Fifty-five percent of the people responding reported that their cats were more active during the night than during the day. Thankfully, the majority (76 percent) of these folks said they were able to sleep through their cat’s antics, but my heart goes out to the remaining 24 percent who are routinely woken up by their cats. I’m sure we’ve all been in their shoes for one reason or another and can agree that it is next to impossible to be at your best when you’re chronically sleep deprived.

If you are reading this through the steam of your umpteenth cup of coffee while your cat dozes peacefully on the couch recovering from her feline "all-nighter," take heart. Cats can learn to follow a more people-friendly schedule.

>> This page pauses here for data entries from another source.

/-- The count steps to a new value; what is measured in ticks goes on (R18, R25). -/
def State.stepCount (v : W64) (s : State) : State := (s.moveStamps (v - s.now)).wr Reg.STI_COUNT_COUNT v.toNat

/-- STITCH_ROLE (0x0110). -/
def specStitchRole : CmdSpec where
  opcode := 0x0110
  vf := false
  used := usedBytes 0 1
  body := fun j s =>
    let r := j.cmd.fld 0 1
    if 2 < r then s.complete j St.CMD_FORMAT
    else ({ s with clk := { s.clk with roleSet := true } }.setRole r).complete j St.OK

/-- STITCH_ROLE: sets STI_CTL.ROLE, refusing values above 2 (R22). -/
def execStitchRole (c : Cmd) (s : State) : Host.Outcome State Fault Refusal := .next (specStitchRole.perform none c s)

/-! ## Timing frames (R19, R24, R232) -/

/-- Queue a timing frame at a port; its number, stamps and the rest are put in when it leaves (R232). -/
def State.sendTime (n : Nat) (s : State) : State := s.updPort n (fun x => { x with ctrlOut := x.ctrlOut ++ [[1]] })

/-- TIME_FRAME_SEND: every 4 µs a timing frame goes out on every trained port (R19, R232). -/
def execTimeFrameSend (s : State) : Host.Outcome State Fault Refusal :=
  let due : Bool := match s.clk.sentAt with | none => true | some t => s.lasted t 4000
  .next (if due then
      let s1 := ((List.range 24).filter (fun n => s.portPresent n && s.lst n = LS.active)).foldl (fun s n => s.sendTime n) s
      { s1 with clk := { s1.clk with sentAt := some s1.now } }
    else s)

/-- A port carries timing frames: it is ACTIVE, and one has come within two sending periods (R19; how long a silent port still counts is
a DESIGN CHOICE, log entry 73). -/
def State.carries (s : State) (n : Nat) : Bool :=
  s.lst n = LS.active && (match sget none s.clk.frameAt n with | some t => decide ((s.now - t).toNat ≤ 8000) | none => false)

/-- The lowest-numbered port whose neighbour reports a hop count to the master one less than the device's own, which is one more than the
least any neighbour reports (R19). -/
def State.nearest (s : State) (m : Nat) : Option Nat :=
  let ports := (List.range 24).filter (fun n => s.carries n && (s.port n).peerMaster = some m)
  let least := ports.foldl (fun a n => min a (s.port n).peerHops) 255
  ports.find? (fun n => (s.port n).peerHops = least)

/-- The upstream port: the lowest in-service member of the role toward the master; when that carries no timing frames, the lowest port
whose neighbour is one hop nearer (R19, R249). -/
def State.upstream (s : State) : Option Nat :=
  match s.clk.master with
  | none => none
  | some m =>
    let first := match s.cubeRole m 0 with
      | some r => (List.range 24).find? (fun n => s.role? n = some r && s.inService n)
      | none => none
    match first with
    | some n => if s.carries n then some n else s.nearest m
    | none => s.nearest m

/-- Does the frame name a master: one of a device that follows one, or of the master itself (log entry 21)? -/
def State.namesMaster (s : State) (n : Nat) (f : TimeFrame) : Bool :=
  f.sstate.toNat ≠ SS.freerun || (f.hops = 0 && s.bit (Reg.FAB_NBR_VALID n) && s.rd (Reg.FAB_NBR_COORD n) = f.master.toNat)

/-- Begin to converge on a master (R21, R24). Until TIME_IN has been present once the device does not leave FREERUN (R509). -/
def State.acquire (m : Nat) (s : State) : State :=
  if s.sst == SS.freerun && !s.boot.timeSeen then { s with clk := { s.clk with master := some m, conv := 0, hasOff := false } }
  else
    let free : Bool := s.sst == SS.freerun || (s.sst == SS.acquire && s.clk.fromFreerun)
    let s1 := (s.wr Reg.STI_STATUS_STATE SS.acquire).wr Reg.STI_STATUS_MASTER_COORD m
    { s1 with clk := { s1.clk with master := some m, conv := 0, hasOff := false, fromFreerun := free, lostAt := none } }

/-- Follow, keep or change the master a frame names; 0x0963 when there are two, at each frame that names the other one (R21, R24; how often
is a DESIGN CHOICE, log entry 73). -/
def State.heedMaster (m : Nat) (s : State) : State :=
  if s.bit Reg.STI_STATUS_IS_MASTER then
    if m < s.coord then
      (((s.wr Reg.STI_CTL_ROLE 0).wr Reg.STI_STATUS_IS_MASTER 0).event 4 St.STITCH_MASTER_CONFLICT none s.coord m).acquire m
    else s
  else match s.clk.master with
    | none => s.acquire m
    | some k =>
      if m < k then (s.event 4 St.STITCH_MASTER_CONFLICT none k m).acquire m
      else if k < m then s.event 4 St.STITCH_MASTER_CONFLICT none k m
      else if s.sst = SS.holdover || s.sst = SS.freerun then s.acquire m
      else s

/-- Frames missed before this one on the upstream port, at one every 4 µs (R19). -/
def State.missed (s : State) (n : Nat) : Nat :=
  match sget none s.clk.frameAt n with
  | some t => ((s.now - t).toNat + 2000) / 4000 - 1
  | none => 0

/-- Offset and delay from the stamps of an exchange, in 1/256 st (R232). -/
def timeOffset (t1 t2 t3 t4 : W64) : Int := ((t2 - t1).toInt - (t4 - t3).toInt) / 2
def timeDelay (t1 t2 t3 t4 : W64) : Int := ((t2 - t1).toInt + (t4 - t3).toInt) / 2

Kittens are the worst offenders. Since they have little experience in the human world they simply follow their instincts, sleeping all day and then pouncing on your nose or scampering across your feet in an attempt to get you to play in the middle of the night. Although it is admittedly difficult in the pre-dawn hours, try to remember that any cat that is active at night is not being "bad." She is simply following her natural circadian rhythm. Negative reinforcement (e.g., yelling or any form of punishment) should play no role here. Your best response is to completely ignore this behavior.

Of course, ignoring nighttime activity is a whole lot easier if your cats are not in your bedroom. Restricting pets to another part of the home while you are sleeping is a good option. They may cry or scratch at the door, but most will give up if you never respond in any way while they are carrying on. You can also use baby gates (one stacked on top of another to keep cats from jumping over), scat mats, or motion-activated devices that let out a harmless but startling puff of air to keep pets away from the sleeping quarters.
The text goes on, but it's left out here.